Teaching Peer-Tutoring
Staff Member Launches New Program in Guatemalan Village
July 16, 2007
By Mimi Ko Cruz
Debi Lyn Esquivel, assistant director of the University Learning Center and part-time lecturer in English, is launching a peer-tutoring program for children in a remote Guatemalan village.
She is in San Martin Chiquito, a Mayan village near Quetzaltenango where the native Mam language is spoken.
“In this indigenous village, the children speak Mam at home with
their parents but, they are taught in Spanish at school,” Esquivel
said. “So, a lot of the children have difficulty learning the
Spanish language because it is not their native tongue.”
The program she is launching, she said, “takes high school students
from the village and matches them with primary school children to work
as tutors in reading, writing and math.”
She will return from her current three-week stay in Guatemala on July 23 and then go back in January to check on the program’s progress.
As part of her project, which is funded by a $4,900 grant from the Staff Development and Training Program, Esquivel is piloting the University Learning Center’s peer tutoring model for bilingual education and analyzing its global application and effectiveness. Her findings will inform multilanguage and cultural diversity instructional design training for campus tutors.

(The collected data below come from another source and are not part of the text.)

-- ==== Sys2Proof/Word.lean ====
section
/-! DEFINITION. The word types of the TPE: host registers and command words are 32 bits wide
(spec/10_state.md R14, R15), bytes on the SPI bus are 8 bits wide (spec/00_scope.md R10). -/

namespace Sys2Proof

/-- A byte on the SPI bus, or an 8-bit field of a command word (30_encoding.md R46). -/
abbrev Byte := BitVec 8

/-- A host register, a command word, or a timestamp in its low `TW` bits (00_scope.md R5, 10_state.md R19). -/
abbrev Word := BitVec 32

/-- A binary32 value, as its bit pattern with the sign in bit 31 (20_memory.md R38). -/
abbrev Fp := BitVec 32

end Sys2Proof
end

Esquivel, who has worked at the university for 13 years, started visiting Guatemala as a volunteer through Xela Aid, a nonprofit humanitarian organization that provides healthcare and other assistance to economically disadvantaged communities in Guatemala. She first sponsored a child, Estrella, four years ago through the organization.
She continues to sponsor the girl, who now is 14, so that she can attend school.
“For me, it’s sort of a mission to help, give back,” Esquivel said. “I was looking for a way that I could reach out to the global community and this has been hugely rewarding. We take so much for granted here, and helping someone who has absolutely nothing is so fantastic.”
She said that the peer-tutoring program is being set up as “a sustainable program that can continue after we leave.